### REQUIREMENT
Below are the records. Retype exactly the lines between the lines holding "(R102, R69). -/" and "(R103, R76). -/", inclusive.

[Collected data entries]

..........

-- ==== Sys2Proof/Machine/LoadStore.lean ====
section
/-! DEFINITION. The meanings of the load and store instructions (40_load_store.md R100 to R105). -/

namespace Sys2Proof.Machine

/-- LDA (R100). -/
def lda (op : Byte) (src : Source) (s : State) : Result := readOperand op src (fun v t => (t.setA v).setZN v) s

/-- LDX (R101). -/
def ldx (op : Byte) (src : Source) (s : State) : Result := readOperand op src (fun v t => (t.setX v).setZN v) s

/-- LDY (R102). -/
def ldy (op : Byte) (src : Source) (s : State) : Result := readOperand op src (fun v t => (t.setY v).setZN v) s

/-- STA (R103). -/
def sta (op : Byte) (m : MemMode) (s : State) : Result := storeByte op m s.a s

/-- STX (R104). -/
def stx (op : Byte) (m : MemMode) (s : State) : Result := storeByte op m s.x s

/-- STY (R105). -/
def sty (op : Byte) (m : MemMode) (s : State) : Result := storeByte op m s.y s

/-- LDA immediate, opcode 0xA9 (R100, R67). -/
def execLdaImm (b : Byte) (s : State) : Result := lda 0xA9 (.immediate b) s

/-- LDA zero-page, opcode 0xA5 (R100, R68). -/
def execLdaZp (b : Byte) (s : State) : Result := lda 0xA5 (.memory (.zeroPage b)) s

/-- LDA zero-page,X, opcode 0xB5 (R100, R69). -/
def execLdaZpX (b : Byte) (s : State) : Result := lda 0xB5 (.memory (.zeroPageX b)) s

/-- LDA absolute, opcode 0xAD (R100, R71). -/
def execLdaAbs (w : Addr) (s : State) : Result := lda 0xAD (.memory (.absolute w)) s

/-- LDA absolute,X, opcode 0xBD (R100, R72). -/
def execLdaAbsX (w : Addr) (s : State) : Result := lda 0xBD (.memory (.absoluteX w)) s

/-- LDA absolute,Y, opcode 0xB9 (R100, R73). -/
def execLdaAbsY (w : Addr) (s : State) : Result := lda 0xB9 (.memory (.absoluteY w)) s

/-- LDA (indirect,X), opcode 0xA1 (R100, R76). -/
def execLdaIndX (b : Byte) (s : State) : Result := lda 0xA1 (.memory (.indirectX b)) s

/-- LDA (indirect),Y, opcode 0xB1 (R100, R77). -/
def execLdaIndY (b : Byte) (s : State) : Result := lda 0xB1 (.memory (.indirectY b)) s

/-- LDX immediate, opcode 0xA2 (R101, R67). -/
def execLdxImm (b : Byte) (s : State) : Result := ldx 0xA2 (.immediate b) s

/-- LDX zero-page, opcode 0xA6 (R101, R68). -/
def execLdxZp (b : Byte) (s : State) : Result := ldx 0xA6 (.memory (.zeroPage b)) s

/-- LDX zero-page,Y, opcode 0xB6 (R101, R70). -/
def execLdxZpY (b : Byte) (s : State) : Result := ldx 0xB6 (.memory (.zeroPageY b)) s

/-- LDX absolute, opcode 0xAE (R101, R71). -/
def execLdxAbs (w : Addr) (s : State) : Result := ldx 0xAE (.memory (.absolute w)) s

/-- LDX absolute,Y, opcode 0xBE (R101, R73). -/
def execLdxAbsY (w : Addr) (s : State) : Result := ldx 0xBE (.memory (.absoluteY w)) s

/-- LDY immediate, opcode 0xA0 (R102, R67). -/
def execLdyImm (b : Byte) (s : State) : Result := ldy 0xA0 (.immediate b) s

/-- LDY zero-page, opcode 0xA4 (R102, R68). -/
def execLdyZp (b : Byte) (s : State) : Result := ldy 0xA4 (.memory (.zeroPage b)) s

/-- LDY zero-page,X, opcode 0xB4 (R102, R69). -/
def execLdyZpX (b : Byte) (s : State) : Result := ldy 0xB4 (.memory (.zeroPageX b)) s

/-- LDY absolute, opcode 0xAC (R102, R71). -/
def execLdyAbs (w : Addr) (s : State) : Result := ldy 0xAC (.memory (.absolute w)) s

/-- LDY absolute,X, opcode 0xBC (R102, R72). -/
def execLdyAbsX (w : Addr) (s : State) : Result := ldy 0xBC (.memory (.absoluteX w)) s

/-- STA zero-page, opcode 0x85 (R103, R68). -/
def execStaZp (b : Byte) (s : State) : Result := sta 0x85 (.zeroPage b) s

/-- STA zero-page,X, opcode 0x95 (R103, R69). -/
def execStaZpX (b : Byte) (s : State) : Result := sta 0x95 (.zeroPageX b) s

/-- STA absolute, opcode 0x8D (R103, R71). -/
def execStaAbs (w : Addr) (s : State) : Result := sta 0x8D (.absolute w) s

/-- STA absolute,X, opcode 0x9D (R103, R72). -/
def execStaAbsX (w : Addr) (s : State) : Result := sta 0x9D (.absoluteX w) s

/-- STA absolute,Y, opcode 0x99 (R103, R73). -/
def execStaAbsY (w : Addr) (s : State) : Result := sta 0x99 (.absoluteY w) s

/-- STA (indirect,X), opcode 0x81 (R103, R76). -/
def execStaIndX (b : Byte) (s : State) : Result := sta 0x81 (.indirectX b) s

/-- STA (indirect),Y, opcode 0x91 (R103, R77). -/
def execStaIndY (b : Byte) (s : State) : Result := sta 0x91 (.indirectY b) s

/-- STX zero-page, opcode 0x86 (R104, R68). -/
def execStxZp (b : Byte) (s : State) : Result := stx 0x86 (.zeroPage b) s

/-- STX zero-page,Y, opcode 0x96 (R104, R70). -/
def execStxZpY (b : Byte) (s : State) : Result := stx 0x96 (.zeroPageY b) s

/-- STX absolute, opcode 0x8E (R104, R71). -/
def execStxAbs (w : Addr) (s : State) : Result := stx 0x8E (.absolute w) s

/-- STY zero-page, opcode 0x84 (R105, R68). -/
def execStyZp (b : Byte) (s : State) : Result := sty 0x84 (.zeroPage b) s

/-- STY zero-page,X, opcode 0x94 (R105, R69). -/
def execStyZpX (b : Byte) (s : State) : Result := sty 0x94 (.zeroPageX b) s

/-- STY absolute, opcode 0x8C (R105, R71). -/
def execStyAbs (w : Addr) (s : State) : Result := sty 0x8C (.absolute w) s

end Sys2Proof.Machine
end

..........

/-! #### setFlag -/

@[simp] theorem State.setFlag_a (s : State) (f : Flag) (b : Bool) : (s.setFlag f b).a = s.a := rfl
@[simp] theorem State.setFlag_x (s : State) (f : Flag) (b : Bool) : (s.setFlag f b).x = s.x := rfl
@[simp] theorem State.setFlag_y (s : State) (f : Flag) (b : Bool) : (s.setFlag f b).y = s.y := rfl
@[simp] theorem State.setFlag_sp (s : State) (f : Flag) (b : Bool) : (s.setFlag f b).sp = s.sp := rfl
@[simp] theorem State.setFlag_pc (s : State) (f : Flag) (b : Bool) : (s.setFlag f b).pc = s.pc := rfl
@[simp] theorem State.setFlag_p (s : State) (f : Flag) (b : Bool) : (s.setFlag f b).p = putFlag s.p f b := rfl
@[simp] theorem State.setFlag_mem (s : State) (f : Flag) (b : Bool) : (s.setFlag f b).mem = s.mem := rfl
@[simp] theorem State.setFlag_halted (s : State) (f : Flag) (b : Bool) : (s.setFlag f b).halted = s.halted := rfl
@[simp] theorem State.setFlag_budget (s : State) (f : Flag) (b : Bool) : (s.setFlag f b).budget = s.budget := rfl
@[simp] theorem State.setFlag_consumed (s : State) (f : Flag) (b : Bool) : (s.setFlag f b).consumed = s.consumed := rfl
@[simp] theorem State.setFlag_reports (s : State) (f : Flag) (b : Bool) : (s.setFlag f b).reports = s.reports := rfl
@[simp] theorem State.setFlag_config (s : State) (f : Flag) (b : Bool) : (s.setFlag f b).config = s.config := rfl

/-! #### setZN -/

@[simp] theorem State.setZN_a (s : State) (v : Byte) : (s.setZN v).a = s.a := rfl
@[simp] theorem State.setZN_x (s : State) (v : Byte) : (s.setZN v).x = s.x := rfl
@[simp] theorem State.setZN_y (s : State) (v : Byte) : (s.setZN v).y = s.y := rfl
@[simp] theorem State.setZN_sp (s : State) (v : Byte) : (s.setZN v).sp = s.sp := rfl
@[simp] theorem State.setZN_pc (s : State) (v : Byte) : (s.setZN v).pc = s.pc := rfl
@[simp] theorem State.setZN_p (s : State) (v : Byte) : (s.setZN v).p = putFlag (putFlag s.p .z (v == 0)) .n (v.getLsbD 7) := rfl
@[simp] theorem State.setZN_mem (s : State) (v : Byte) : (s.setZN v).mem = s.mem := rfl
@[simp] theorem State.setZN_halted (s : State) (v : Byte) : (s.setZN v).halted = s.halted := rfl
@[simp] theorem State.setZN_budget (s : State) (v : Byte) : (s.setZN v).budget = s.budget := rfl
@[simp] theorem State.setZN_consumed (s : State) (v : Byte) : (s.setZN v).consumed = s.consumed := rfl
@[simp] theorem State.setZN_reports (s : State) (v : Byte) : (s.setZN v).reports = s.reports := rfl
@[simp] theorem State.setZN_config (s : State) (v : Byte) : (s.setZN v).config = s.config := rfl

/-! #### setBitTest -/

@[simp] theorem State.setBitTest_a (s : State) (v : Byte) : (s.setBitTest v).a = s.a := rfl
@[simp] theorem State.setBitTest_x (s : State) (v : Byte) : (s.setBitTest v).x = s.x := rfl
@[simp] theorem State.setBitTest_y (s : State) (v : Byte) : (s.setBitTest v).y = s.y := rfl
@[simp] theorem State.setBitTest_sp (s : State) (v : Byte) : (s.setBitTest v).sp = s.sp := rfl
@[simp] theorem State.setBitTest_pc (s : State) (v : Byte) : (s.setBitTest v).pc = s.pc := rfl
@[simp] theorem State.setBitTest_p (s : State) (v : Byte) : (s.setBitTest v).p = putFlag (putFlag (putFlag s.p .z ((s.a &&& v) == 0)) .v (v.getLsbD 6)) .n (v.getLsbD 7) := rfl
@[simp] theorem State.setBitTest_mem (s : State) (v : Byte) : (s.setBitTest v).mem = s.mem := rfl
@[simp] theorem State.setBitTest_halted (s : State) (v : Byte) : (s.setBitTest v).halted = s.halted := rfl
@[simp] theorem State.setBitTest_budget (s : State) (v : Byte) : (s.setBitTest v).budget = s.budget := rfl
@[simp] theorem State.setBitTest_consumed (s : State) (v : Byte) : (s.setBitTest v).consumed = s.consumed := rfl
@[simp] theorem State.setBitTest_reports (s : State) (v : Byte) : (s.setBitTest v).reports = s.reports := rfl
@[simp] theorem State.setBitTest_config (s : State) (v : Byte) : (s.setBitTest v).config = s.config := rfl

..........

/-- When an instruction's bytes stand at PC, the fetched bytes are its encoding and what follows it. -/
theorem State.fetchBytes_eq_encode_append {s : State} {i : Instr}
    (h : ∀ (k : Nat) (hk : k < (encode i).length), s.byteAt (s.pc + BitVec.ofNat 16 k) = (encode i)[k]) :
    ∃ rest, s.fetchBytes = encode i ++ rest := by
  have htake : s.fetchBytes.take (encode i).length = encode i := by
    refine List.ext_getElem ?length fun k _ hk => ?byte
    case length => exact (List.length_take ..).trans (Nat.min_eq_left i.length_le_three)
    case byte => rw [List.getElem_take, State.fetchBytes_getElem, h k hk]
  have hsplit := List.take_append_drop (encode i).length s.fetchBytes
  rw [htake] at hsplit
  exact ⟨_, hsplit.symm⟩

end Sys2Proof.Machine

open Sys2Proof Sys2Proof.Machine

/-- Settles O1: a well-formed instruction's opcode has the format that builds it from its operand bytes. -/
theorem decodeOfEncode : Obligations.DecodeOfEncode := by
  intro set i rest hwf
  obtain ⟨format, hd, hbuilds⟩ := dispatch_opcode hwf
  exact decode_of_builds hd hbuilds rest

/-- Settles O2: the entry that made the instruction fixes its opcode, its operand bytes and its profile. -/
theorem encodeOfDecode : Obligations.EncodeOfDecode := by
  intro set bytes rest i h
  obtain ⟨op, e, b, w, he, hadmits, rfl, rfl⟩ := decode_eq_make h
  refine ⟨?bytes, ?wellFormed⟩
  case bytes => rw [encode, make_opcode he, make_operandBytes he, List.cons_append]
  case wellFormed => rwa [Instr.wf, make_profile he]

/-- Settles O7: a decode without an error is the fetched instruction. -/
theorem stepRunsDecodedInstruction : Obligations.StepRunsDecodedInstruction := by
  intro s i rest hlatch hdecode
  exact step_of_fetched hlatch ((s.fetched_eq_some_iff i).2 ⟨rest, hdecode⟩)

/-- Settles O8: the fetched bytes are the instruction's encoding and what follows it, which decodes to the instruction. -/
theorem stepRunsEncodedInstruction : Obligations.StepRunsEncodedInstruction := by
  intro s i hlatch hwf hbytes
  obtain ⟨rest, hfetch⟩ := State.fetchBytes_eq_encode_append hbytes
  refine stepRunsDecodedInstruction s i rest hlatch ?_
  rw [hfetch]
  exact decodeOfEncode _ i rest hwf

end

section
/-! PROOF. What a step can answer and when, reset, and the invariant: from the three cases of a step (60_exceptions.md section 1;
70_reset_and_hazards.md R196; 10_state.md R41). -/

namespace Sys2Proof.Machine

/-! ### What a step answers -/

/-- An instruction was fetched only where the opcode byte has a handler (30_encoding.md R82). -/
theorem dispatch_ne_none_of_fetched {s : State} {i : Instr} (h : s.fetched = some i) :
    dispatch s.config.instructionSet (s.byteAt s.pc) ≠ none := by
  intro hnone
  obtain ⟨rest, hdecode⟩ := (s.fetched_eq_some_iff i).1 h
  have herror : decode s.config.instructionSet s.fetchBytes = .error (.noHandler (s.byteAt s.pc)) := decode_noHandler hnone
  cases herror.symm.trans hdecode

..........

### THE COMPLETED TASK
/-- LDY zero-page,X, opcode 0xB4 (R102, R69). -/
def execLdyZpX (b : Byte) (s : State) : Result := ldy 0xB4 (.memory (.zeroPageX b)) s

/-- LDY absolute, opcode 0xAC (R102, R71). -/
def execLdyAbs (w : Addr) (s : State) : Result := ldy 0xAC (.memory (.absolute w)) s

/-- LDY absolute,X, opcode 0xBC (R102, R72). -/
def execLdyAbsX (w : Addr) (s : State) : Result := ldy 0xBC (.memory (.absoluteX w)) s

/-- STA zero-page, opcode 0x85 (R103, R68). -/
def execStaZp (b : Byte) (s : State) : Result := sta 0x85 (.zeroPage b) s

/-- STA zero-page,X, opcode 0x95 (R103, R69). -/
def execStaZpX (b : Byte) (s : State) : Result := sta 0x95 (.zeroPageX b) s

/-- STA absolute, opcode 0x8D (R103, R71). -/
def execStaAbs (w : Addr) (s : State) : Result := sta 0x8D (.absolute w) s

/-- STA absolute,X, opcode 0x9D (R103, R72). -/
def execStaAbsX (w : Addr) (s : State) : Result := sta 0x9D (.absoluteX w) s

/-- STA absolute,Y, opcode 0x99 (R103, R73). -/
def execStaAbsY (w : Addr) (s : State) : Result := sta 0x99 (.absoluteY w) s

/-- STA (indirect,X), opcode 0x81 (R103, R76). -/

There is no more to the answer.